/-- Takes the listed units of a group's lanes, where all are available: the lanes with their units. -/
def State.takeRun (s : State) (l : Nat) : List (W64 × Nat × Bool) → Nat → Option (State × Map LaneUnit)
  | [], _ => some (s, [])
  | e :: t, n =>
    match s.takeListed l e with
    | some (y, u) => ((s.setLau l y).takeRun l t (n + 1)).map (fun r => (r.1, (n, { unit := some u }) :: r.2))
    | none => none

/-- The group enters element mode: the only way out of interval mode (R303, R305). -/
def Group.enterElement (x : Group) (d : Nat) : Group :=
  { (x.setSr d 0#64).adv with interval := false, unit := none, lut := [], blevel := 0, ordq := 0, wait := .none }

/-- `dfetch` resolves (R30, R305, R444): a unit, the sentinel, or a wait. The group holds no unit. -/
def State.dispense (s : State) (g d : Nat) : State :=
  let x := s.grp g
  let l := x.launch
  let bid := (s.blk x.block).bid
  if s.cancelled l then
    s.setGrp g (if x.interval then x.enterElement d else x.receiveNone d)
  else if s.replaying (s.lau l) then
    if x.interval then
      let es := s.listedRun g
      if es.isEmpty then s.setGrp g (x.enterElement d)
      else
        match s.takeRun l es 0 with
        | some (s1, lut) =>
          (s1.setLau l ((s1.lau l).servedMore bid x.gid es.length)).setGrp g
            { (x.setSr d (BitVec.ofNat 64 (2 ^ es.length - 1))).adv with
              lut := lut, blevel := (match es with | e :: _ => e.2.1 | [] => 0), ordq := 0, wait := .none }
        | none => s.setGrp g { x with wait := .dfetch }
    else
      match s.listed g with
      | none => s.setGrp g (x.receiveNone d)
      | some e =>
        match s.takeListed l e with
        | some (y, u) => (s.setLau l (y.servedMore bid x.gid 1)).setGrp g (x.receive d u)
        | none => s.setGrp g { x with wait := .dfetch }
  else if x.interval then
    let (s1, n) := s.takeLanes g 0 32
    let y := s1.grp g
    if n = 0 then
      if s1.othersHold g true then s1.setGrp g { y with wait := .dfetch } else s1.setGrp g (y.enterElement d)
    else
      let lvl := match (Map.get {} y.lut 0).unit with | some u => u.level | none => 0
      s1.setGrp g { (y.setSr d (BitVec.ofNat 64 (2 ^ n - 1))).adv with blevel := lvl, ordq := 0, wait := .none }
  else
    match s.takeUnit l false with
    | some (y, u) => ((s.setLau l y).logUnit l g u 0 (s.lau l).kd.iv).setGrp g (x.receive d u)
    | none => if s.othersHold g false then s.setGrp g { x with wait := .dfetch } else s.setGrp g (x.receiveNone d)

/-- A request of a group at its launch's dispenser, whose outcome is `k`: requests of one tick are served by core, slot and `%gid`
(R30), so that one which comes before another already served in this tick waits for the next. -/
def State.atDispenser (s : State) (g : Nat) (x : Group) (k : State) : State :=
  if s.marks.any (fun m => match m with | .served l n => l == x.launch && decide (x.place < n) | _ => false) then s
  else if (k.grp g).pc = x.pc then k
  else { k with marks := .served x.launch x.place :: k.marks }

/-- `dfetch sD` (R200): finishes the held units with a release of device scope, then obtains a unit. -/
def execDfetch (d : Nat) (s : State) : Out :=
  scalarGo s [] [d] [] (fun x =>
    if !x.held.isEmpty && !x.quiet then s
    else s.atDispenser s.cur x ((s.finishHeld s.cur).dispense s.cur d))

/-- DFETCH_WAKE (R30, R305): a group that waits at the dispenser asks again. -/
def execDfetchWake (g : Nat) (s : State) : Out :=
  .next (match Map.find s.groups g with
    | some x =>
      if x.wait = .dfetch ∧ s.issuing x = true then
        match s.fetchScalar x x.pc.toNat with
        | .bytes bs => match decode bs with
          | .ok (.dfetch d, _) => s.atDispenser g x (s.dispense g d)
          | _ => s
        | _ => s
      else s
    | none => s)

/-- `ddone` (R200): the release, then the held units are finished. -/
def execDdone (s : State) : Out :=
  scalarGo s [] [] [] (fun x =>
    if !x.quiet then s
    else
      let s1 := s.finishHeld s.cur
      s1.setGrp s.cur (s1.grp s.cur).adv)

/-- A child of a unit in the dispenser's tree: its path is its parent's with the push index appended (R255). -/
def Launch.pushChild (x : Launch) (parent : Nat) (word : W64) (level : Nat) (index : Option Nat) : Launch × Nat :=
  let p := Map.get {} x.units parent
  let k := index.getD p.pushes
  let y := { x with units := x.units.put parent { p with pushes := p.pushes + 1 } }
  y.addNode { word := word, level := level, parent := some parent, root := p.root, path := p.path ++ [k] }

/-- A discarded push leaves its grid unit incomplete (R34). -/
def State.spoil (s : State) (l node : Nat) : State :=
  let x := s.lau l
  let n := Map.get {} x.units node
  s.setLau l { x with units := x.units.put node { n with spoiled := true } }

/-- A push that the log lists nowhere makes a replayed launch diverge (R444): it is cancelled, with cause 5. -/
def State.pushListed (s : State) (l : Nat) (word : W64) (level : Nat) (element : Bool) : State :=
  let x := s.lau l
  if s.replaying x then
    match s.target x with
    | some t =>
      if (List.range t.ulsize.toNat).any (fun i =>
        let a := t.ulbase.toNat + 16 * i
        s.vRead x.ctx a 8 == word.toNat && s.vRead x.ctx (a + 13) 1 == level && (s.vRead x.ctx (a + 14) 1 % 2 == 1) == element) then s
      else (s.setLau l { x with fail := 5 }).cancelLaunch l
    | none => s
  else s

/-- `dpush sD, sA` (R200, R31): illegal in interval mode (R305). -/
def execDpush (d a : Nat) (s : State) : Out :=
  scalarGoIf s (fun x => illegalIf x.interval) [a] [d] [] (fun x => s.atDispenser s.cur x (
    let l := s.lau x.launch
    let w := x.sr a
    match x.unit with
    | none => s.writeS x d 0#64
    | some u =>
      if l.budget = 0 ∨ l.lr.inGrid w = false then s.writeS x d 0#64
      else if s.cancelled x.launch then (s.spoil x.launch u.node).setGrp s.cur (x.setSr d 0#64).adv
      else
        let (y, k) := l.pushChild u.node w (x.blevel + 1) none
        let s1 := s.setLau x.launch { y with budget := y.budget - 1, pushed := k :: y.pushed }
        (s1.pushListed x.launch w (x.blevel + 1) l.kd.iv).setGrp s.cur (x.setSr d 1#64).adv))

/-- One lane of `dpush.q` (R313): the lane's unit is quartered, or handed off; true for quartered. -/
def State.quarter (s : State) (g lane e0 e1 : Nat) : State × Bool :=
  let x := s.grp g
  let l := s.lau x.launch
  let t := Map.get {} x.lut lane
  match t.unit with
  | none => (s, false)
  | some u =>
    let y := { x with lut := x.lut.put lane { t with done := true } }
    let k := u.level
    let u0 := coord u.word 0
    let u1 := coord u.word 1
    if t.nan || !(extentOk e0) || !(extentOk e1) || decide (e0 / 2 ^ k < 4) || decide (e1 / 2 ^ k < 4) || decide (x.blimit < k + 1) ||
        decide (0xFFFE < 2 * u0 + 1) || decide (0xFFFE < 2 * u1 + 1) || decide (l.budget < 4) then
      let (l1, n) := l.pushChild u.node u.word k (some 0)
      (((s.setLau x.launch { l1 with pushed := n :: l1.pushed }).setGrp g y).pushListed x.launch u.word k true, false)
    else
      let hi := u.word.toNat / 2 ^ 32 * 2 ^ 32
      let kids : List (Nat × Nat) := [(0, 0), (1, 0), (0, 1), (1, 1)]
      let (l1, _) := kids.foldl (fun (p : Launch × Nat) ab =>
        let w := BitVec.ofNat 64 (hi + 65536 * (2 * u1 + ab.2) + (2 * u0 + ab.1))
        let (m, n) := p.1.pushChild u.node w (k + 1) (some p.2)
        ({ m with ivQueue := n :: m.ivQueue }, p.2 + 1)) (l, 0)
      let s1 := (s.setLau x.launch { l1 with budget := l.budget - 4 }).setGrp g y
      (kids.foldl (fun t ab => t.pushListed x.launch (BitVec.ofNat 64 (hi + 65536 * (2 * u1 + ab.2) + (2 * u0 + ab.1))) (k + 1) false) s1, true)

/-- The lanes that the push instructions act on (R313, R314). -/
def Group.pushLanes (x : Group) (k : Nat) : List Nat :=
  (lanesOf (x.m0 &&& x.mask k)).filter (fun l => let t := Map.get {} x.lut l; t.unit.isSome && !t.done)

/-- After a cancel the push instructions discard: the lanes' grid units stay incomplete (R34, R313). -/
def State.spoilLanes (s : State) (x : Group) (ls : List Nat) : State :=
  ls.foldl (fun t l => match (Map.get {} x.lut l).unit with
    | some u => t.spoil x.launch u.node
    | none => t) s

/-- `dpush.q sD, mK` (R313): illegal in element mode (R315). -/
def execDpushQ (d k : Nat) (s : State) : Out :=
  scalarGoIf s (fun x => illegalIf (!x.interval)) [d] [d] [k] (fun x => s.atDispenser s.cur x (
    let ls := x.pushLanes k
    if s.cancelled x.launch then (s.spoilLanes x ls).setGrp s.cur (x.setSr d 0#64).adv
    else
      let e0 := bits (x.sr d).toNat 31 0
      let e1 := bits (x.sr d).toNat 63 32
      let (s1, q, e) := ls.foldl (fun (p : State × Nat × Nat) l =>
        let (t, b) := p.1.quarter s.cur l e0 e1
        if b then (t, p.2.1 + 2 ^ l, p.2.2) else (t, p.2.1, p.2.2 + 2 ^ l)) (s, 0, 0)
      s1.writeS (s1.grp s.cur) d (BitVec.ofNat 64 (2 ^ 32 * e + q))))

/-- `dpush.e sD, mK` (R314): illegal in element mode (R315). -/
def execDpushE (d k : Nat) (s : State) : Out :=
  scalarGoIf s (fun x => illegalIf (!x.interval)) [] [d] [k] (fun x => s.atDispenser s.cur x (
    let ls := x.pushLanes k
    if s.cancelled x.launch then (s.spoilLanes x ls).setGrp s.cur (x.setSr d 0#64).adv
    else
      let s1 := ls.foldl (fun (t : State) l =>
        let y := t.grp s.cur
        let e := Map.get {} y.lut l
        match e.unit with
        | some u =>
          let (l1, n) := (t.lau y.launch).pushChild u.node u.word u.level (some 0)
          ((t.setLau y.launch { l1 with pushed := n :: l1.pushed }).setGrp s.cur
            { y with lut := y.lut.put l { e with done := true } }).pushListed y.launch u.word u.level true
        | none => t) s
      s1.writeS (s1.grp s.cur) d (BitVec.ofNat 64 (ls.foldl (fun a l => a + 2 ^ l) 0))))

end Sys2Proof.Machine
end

__Exercise__
Wherever a line of the listing above contains the string "servedMore", copy that line.

__Solved problem__
          (s1.setLau l ((s1.lau l).servedMore bid x.gid es.length)).setGrp g
        | some (y, u) => (s.setLau l (y.servedMore bid x.gid 1)).setGrp g (x.receive d u)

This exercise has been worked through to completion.